(Dataset entries)
-- ==== Sys2Proof/Machine/Regs.lean ====
section
/-!
DEFINITION. The register map of the part: the BAR0 offset of every register, and one row per register array with its
access type, its reset value, the bits a write may reach and whether it is LIVE in every guard mode.  The rows follow
the register header lines and register tables of the chapters (R9, R493); the defining chapter stands above each group.
-/
namespace Sys2Proof.Machine

/-- The access types of R9 and R496, at the level of a whole register. -/
inductive Access where
  | ro | rw | wo | w1c | mw
  deriving DecidableEq, Repr

/-- One register array of a chapter: `n1` registers `s1` bytes apart, each of them `n2` registers `s2` bytes apart. -/
structure RegRow where
  name  : String
  off   : Nat
  n1    : Nat
  s1    : Nat
  n2    : Nat
  s2    : Nat
  acc   : Access
  reset : Nat
  mask  : Nat
  live  : Bool
  deriving DecidableEq, Repr


/-! ### 20_register_interface -/

abbrev GLB_ID : Nat := 0x0
abbrev GLB_ID_PART : Fld := ⟨31, 16⟩
abbrev GLB_ID_STEP_LETTER : Fld := ⟨15, 12⟩
abbrev GLB_ID_STEP_NUM : Fld := ⟨11, 8⟩
abbrev GLB_ID_REG_REV : Fld := ⟨7, 0⟩
abbrev GLB_UID_LO : Nat := 0x4
abbrev GLB_UID_HI : Nat := 0x8
abbrev GLB_SCRATCH : Nat := 0xC
abbrev GLB_ERR : Nat := 0x10
abbrev GLB_ERR_SEAL_MISMATCH : Fld := ⟨6, 6⟩
abbrev GLB_ERR_SEAL_STARVED : Fld := ⟨5, 5⟩
abbrev GLB_ERR_BAR0_WP : Fld := ⟨4, 4⟩
abbrev GLB_ERR_GUARD : Fld := ⟨3, 3⟩
abbrev GLB_ERR_XD : Fld := ⟨2, 2⟩
abbrev GLB_ERR_ACCESS : Fld := ⟨1, 1⟩
abbrev GLB_ERR_UNMAPPED : Fld := ⟨0, 0⟩
abbrev GLB_INT_EN : Nat := 0x14
abbrev GLB_INT_STATUS : Nat := 0x18
abbrev GLB_ALARM : Nat := 0x1C
abbrev GLB_GUARD_LO : Nat := 0x20
abbrev GLB_GUARD_HI : Nat := 0x24
abbrev GLB_GUARD_HIT : Nat := 0x28
abbrev GLB_GUARD_ADDR : Nat := 0x2C
abbrev GLB_XD_ERR : Nat := 0x30
abbrev GLB_XD_ADDR : Nat := 0x34
abbrev GLB_DOMAINS : Nat := 0x38
abbrev GLB_ADDR_LOG : Nat := 0x3C
abbrev GLB_BAR0_WE_LO : Nat := 0x40
abbrev GLB_BAR0_WE_HI : Nat := 0x44
abbrev GLB_FAULT : Nat := 0x48
abbrev GLB_SEAL_CFG : Nat := 0x50
abbrev GLB_SEAL_STATUS : Nat := 0x54
abbrev GLB_SEAL_REF : Nat := 0x58
abbrev GLB_SEAL_LAST : Nat := 0x5C
abbrev GLB_SEAL_PASSES : Nat := 0x60
abbrev GLB_SEAL_MISMATCH : Nat := 0x64
abbrev GLB_SEAL_VOID : Nat := 0x68
abbrev GLB_UNMAPPED_CNT : Nat := 0x70
abbrev GLB_XD_CNT : Nat := 0x74
abbrev GLB_GUARD_CNT : Nat := 0x78
abbrev GLB_INT_MAPb (b : Nat) : Nat := 0x100 + b * 0x4
abbrev GLB_INT_MAPb_ALARM : Fld := ⟨31, 31⟩
abbrev GLB_INT_MAPb_VEC : Fld := ⟨10, 0⟩

/-! ### 23_availability -/

abbrev KPR_CTRL : Nat := 0x100000
abbrev KPR_CTRL_REVERT : Fld := ⟨1, 1⟩
abbrev KPR_CTRL_EN : Fld := ⟨0, 0⟩
abbrev KPR_STATUS : Nat := 0x100004
abbrev KPR_STATUS_ACTIVE : Fld := ⟨31, 31⟩
abbrev KPR_STATUS_CLEAN : Fld := ⟨11, 8⟩
abbrev KPR_STATUS_STATE_A : Fld := ⟨5, 3⟩
abbrev KPR_STATUS_STATE_B : Fld := ⟨2, 0⟩
abbrev KPR_ERR : Nat := 0x100008
abbrev KPR_ERR_RETIRED : Fld := ⟨5, 5⟩
abbrev KPR_ERR_REVERT : Fld := ⟨4, 4⟩
abbrev KPR_ERR_MIRROR : Fld := ⟨3, 3⟩
abbrev KPR_ERR_STANDBY_FAULT : Fld := ⟨2, 2⟩
abbrev KPR_ERR_SWITCH : Fld := ⟨1, 1⟩
abbrev KPR_ERR_CFG_ERR : Fld := ⟨0, 0⟩
abbrev KPR_CMD : Nat := 0x10000C
abbrev KPR_CMD_ACTION : Fld := ⟨8, 8⟩
abbrev KPR_CMD_KEEPER : Fld := ⟨0, 0⟩
abbrev KPR_INT_EN : Nat := 0x100010
abbrev KPR_FAULT_LIMIT : Nat := 0x100014
abbrev KPR_SWITCH_CNT : Nat := 0x100018
abbrev KPR_PLANNED_CNT : Nat := 0x10001C
abbrev KPR_REVERT_CNT : Nat := 0x100020
abbrev KPR_GAP_TICKS : Nat := 0x100024
abbrev KPR_LAST_SW : Nat := 0x100028
abbrev KPR_LAST_SW_TICK : Nat := 0x10002C
abbrev KPR_FAULTS_A : Nat := 0x100030
abbrev KPR_FAULTS_B : Nat := 0x100034
abbrev KPR_LOCKSTEP : Nat := 0x100038
abbrev KPR_MEM_CORR : Nat := 0x10003C
abbrev KPR_MEM_UNCORR : Nat := 0x100040
abbrev KPR_OP_TICKS_LO : Nat := 0x100048
abbrev KPR_OP_TICKS_HI : Nat := 0x10004C
abbrev KPR_UNAVAIL_LO : Nat := 0x100050
abbrev KPR_UNAVAIL_HI : Nat := 0x100054
abbrev KPR_HEALTH_SEQ : Nat := 0x100058
abbrev KPR_HEALTHw (w : Nat) : Nat := 0x101000 + w * 0x4

/-! ### 22_power_arbiter -/

abbrev PWR_CTRL : Nat := 0x200000
abbrev PWR_CTRL_CORR_EN : Fld := ⟨1, 1⟩
abbrev PWR_CTRL_EN : Fld := ⟨0, 0⟩
abbrev PWR_ERR : Nat := 0x200004
abbrev PWR_ERR_WITHHELD : Fld := ⟨5, 5⟩
abbrev PWR_ERR_SHED_B : Fld := ⟨4, 4⟩
abbrev PWR_ERR_SHED_C : Fld := ⟨3, 3⟩
abbrev PWR_ERR_OVER : Fld := ⟨2, 2⟩
abbrev PWR_ERR_RAIL_FAIL : Fld := ⟨1, 1⟩
abbrev PWR_ERR_CFG_ERR : Fld := ⟨0, 0⟩
abbrev PWR_INT_EN : Nat := 0x200008
abbrev PWR_STATUS : Nat := 0x20000C
abbrev PWR_TEMP : Nat := 0x200010
abbrev PWR_BUDGET : Nat := 0x200014
abbrev PWR_BASE : Nat := 0x200018
abbrev PWR_EST : Nat := 0x20001C
abbrev PWR_E_COMB : Nat := 0x200020
abbrev PWR_E_PHASE : Nat := 0x200024
abbrev PWR_E_WAG : Nat := 0x200028
abbrev PWR_E_WRK : Nat := 0x20002C
abbrev PWR_AGE : Nat := 0x200030
abbrev PWR_STEP : Nat := 0x200034
abbrev PWR_THERM : Nat := 0x200038
abbrev PWR_GRANT : Nat := 0x20003C
abbrev PWR_MEAS : Nat := 0x200040
abbrev PWR_WITHHELD_CNT : Nat := 0x200050
abbrev PWR_PROMOTE_CNT : Nat := 0x200054
abbrev PWR_SHED_CNT : Nat := 0x200058
abbrev PWR_RAIL_FAIL_CNT : Nat := 0x20005C
abbrev PWR_RAILr_CFG (r : Nat) : Nat := 0x200100 + r * 0x10
abbrev PWR_RAILr_MEAS (r : Nat) : Nat := 0x200104 + r * 0x10

/-! ### 04_reference_clocks -/

abbrev CLK_CTRL : Nat := 0x300000
abbrev CLK_CTRL_FORCE_SEL : Fld := ⟨11, 8⟩
abbrev CLK_CTRL_REVERTIVE : Fld := ⟨4, 4⟩
abbrev CLK_CTRL_MODE : Fld := ⟨3, 2⟩
abbrev CLK_CTRL_EN : Fld := ⟨0, 0⟩
abbrev CLK_STATUS : Nat := 0x300004
abbrev CLK_STATUS_ACTIVE_QL : Fld := ⟨19, 16⟩
abbrev CLK_STATUS_ACTIVE : Fld := ⟨11, 8⟩
abbrev CLK_STATUS_PHASE_FREE : Fld := ⟨3, 3⟩
abbrev CLK_STATUS_PULLING : Fld := ⟨2, 2⟩
abbrev CLK_STATUS_STATE : Fld := ⟨1, 0⟩
abbrev CLK_HIST : Nat := 0x300008
abbrev CLK_HIST_RANGE_ERR : Fld := ⟨7, 7⟩
abbrev CLK_HIST_PHASE_FAR : Fld := ⟨6, 6⟩
abbrev CLK_HIST_PULL_DONE : Fld := ⟨5, 5⟩
abbrev CLK_HIST_PULL_START : Fld := ⟨4, 4⟩
abbrev CLK_HIST_LOCK : Fld := ⟨3, 3⟩
abbrev CLK_HIST_HOLDOVER_ENTRY : Fld := ⟨2, 2⟩
abbrev CLK_HIST_SWITCH : Fld := ⟨1, 1⟩
abbrev CLK_HIST_LOSS : Fld := ⟨0, 0⟩
abbrev CLK_INT_EN : Nat := 0x30000C
abbrev CLK_WTR : Nat := 0x300010
abbrev CLK_WTR_WTR : Fld := ⟨11, 0⟩
abbrev CLK_PULL : Nat := 0x300014
abbrev CLK_PULL_SLOPE : Fld := ⟨9, 0⟩
abbrev CLK_LBW_PPS : Nat := 0x300018
abbrev CLK_LBW_PPS_LBW : Fld := ⟨16, 0⟩
abbrev CLK_LBW_CW : Nat := 0x30001C
abbrev CLK_LBW_CW_LBW : Fld := ⟨16, 0⟩
abbrev CLK_LBW_SE : Nat := 0x300020
abbrev CLK_LBW_SE_LBW : Fld := ⟨16, 0⟩
abbrev CLK_LBW_PTP : Nat := 0x300024
abbrev CLK_LBW_PTP_LBW : Fld := ⟨16, 0⟩
abbrev CLK_LOCK : Nat := 0x300028
abbrev CLK_LOCK_LOCK_TIME : Fld := ⟨23, 16⟩
abbrev CLK_LOCK_LOCK_THR : Fld := ⟨13, 0⟩
abbrev CLK_HOLD : Nat := 0x30002C
abbrev CLK_HOLD_AVG : Fld := ⟨9, 0⟩
abbrev CLK_SSM_MAP_LO : Nat := 0x300030
abbrev CLK_SSM_MAP_LO_MAP : Fld := ⟨31, 0⟩
abbrev CLK_SSM_MAP_HI : Nat := 0x300034
abbrev CLK_SSM_MAP_HI_MAP : Fld := ⟨31, 0⟩
abbrev CLK_QUALIFIED : Nat := 0x300040
abbrev CLK_IN_WTR : Nat := 0x300044
abbrev CANDc_CFG (c : Nat) : Nat := 0x300100 + c * 0x20
abbrev CANDc_CFG_LOCKOUT : Fld := ⟨12, 12⟩
abbrev CANDc_CFG_PRIO : Fld := ⟨11, 8⟩
abbrev CANDc_CFG_STATIC_QL : Fld := ⟨7, 4⟩
abbrev CANDc_CFG_TYPE : Fld := ⟨1, 1⟩
abbrev CANDc_CFG_EN : Fld := ⟨0, 0⟩
abbrev CANDc_FREQ (c : Nat) : Nat := 0x300104 + c * 0x20
abbrev CANDc_DLY (c : Nat) : Nat := 0x300108 + c * 0x20
abbrev CANDc_QTOL (c : Nat) : Nat := 0x30010C + c * 0x20
abbrev CANDc_STATUS (c : Nat) : Nat := 0x300110 + c * 0x20
abbrev CANDc_FOFS (c : Nat) : Nat := 0x300114 + c * 0x20
abbrev CLK_OUTn_CFG (n : Nat) : Nat := 0x300400 + n * 0x10
abbrev CLK_OUTn_CFG_FREQ_KHZ : Fld := ⟨31, 10⟩
abbrev CLK_OUTn_CFG_EN : Fld := ⟨0, 0⟩
abbrev CLK_OUTn_DLY (n : Nat) : Nat := 0x300404 + n * 0x10
abbrev PPS_OUTn_CFG (n : Nat) : Nat := 0x300440 + n * 0x10
abbrev PPS_OUTn_CFG_POL : Fld := ⟨3, 3⟩
abbrev PPS_OUTn_CFG_SQUELCH : Fld := ⟨2, 2⟩
abbrev PPS_OUTn_CFG_SRC : Fld := ⟨1, 1⟩
abbrev PPS_OUTn_CFG_EN : Fld := ⟨0, 0⟩
abbrev PPS_OUTn_OFS (n : Nat) : Nat := 0x300444 + n * 0x10
abbrev PPS_OUTn_WIDTH (n : Nat) : Nat := 0x300448 + n * 0x10
abbrev PPS_OUTn_STATUS (n : Nat) : Nat := 0x30044C + n * 0x10
abbrev TICK_OUT_CFG : Nat := 0x300480
abbrev TICK_OUT_CFG_DIV : Fld := ⟨31, 12⟩
abbrev TICK_OUT_CFG_POL : Fld := ⟨3, 3⟩
abbrev TICK_OUT_CFG_SQUELCH : Fld := ⟨2, 2⟩
abbrev TICK_OUT_CFG_EN : Fld := ⟨0, 0⟩
abbrev TICK_OUT_OFS : Nat := 0x300484
abbrev TICK_OUT_WIDTH : Nat := 0x300488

### What you should do:
The required answer is the run of lines above, starting at the line with "abbrev KPR_OP_TICKS_LO : Nat := 0x100048" and ending at the line with "abbrev PWR_CTRL_CORR_EN : Fld := ⟨1, 1⟩", reproduced exactly with both ends.

### Worked solution:
abbrev KPR_OP_TICKS_LO : Nat := 0x100048
abbrev KPR_OP_TICKS_HI : Nat := 0x10004C
abbrev KPR_UNAVAIL_LO : Nat := 0x100050
abbrev KPR_UNAVAIL_HI : Nat := 0x100054
abbrev KPR_HEALTH_SEQ : Nat := 0x100058
abbrev KPR_HEALTHw (w : Nat) : Nat := 0x101000 + w * 0x4

/-! ### 22_power_arbiter -/

abbrev PWR_CTRL : Nat := 0x200000
abbrev PWR_CTRL_CORR_EN : Fld := ⟨1, 1⟩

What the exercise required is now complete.